Description of the task
One figure is wanted here: how many lines in the entries hold the word "payload".

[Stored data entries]
++++++++++

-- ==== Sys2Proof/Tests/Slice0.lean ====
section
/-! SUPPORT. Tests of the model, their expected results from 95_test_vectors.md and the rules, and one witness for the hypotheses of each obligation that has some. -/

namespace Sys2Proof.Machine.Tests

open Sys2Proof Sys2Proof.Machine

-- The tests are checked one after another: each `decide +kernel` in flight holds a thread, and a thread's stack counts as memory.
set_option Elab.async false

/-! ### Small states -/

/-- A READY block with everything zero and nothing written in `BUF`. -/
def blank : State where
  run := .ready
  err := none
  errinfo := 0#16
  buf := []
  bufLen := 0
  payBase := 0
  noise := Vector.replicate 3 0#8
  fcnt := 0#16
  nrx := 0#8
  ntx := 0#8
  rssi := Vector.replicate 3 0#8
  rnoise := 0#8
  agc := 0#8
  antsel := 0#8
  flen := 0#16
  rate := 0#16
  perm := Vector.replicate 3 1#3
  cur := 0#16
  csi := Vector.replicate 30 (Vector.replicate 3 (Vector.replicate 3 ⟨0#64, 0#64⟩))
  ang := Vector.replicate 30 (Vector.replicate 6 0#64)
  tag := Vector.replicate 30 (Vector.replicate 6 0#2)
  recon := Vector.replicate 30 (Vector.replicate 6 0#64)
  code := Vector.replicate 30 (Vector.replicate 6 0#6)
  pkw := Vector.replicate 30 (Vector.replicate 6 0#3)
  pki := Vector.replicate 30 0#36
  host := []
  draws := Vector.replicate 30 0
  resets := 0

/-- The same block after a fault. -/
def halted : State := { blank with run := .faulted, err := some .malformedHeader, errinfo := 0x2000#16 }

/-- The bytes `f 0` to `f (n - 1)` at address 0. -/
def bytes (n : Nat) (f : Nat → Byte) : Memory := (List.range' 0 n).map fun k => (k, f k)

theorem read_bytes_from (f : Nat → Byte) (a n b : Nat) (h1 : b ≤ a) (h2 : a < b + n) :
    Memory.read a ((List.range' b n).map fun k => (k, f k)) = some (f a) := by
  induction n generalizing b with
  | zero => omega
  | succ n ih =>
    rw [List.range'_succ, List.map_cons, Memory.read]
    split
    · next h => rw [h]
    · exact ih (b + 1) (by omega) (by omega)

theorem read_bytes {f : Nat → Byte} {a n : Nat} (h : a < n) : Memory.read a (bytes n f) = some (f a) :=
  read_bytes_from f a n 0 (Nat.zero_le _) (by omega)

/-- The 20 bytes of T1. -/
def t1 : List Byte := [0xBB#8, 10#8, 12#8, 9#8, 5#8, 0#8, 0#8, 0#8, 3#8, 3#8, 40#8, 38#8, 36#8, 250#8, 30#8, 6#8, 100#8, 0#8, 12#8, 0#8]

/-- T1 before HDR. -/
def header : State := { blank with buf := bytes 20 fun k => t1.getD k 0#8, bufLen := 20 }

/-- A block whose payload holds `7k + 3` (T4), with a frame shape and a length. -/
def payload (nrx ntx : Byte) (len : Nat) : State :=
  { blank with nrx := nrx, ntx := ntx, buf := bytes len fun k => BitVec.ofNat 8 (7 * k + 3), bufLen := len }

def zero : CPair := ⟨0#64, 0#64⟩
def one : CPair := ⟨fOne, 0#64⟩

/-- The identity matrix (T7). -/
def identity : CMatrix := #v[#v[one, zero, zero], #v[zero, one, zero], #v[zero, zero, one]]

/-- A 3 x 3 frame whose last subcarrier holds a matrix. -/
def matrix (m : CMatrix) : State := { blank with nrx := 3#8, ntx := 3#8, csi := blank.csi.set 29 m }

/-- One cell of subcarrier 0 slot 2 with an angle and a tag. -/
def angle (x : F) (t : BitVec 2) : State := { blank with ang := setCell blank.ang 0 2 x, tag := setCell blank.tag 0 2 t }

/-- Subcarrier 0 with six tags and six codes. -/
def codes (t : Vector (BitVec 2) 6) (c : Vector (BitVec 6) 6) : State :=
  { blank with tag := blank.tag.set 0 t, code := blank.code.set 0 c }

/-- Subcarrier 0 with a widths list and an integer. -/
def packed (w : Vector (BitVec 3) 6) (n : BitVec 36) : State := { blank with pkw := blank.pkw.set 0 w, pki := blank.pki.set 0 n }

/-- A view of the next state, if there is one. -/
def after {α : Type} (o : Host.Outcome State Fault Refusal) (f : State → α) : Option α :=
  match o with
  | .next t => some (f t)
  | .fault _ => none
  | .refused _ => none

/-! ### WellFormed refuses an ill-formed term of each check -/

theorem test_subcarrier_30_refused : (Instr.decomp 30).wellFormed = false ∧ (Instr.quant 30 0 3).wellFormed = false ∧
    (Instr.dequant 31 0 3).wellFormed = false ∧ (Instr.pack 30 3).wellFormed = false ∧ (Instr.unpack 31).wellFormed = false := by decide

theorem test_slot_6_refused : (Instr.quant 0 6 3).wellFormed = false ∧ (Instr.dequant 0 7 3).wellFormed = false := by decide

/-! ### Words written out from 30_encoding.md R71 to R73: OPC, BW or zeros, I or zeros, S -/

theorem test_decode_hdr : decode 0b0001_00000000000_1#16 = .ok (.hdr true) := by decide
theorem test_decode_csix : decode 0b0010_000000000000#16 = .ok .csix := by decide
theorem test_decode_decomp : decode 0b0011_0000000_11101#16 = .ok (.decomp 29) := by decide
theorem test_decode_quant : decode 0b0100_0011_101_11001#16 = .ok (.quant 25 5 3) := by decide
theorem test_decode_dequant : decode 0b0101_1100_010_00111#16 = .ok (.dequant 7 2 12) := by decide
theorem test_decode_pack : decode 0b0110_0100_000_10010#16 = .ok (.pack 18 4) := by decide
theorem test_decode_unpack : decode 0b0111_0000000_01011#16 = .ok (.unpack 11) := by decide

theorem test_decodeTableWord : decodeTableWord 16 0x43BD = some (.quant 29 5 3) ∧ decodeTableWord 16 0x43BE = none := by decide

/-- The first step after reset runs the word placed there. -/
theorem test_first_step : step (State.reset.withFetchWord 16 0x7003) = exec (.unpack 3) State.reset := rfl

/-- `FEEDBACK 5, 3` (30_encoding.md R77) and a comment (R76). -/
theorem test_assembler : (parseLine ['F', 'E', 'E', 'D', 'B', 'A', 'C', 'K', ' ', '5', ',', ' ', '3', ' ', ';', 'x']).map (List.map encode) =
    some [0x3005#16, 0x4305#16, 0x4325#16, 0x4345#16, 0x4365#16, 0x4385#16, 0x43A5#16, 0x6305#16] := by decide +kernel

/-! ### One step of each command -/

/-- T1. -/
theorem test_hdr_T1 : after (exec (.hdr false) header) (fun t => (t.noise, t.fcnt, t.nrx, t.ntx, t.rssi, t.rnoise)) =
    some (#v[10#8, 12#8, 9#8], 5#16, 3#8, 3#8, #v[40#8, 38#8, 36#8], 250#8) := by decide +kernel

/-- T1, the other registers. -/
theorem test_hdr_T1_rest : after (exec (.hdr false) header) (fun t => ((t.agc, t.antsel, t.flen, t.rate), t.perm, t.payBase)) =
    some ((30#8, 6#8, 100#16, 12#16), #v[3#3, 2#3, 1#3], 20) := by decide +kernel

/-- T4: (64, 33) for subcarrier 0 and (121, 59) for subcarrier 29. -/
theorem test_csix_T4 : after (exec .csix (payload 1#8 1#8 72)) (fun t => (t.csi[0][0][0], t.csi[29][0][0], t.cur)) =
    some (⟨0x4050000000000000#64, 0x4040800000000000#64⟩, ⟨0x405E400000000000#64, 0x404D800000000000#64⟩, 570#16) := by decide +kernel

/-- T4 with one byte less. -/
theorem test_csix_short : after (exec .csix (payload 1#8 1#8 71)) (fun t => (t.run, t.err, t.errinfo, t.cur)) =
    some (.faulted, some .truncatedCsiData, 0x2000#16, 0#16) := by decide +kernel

++++++++++

Output for this exercise
4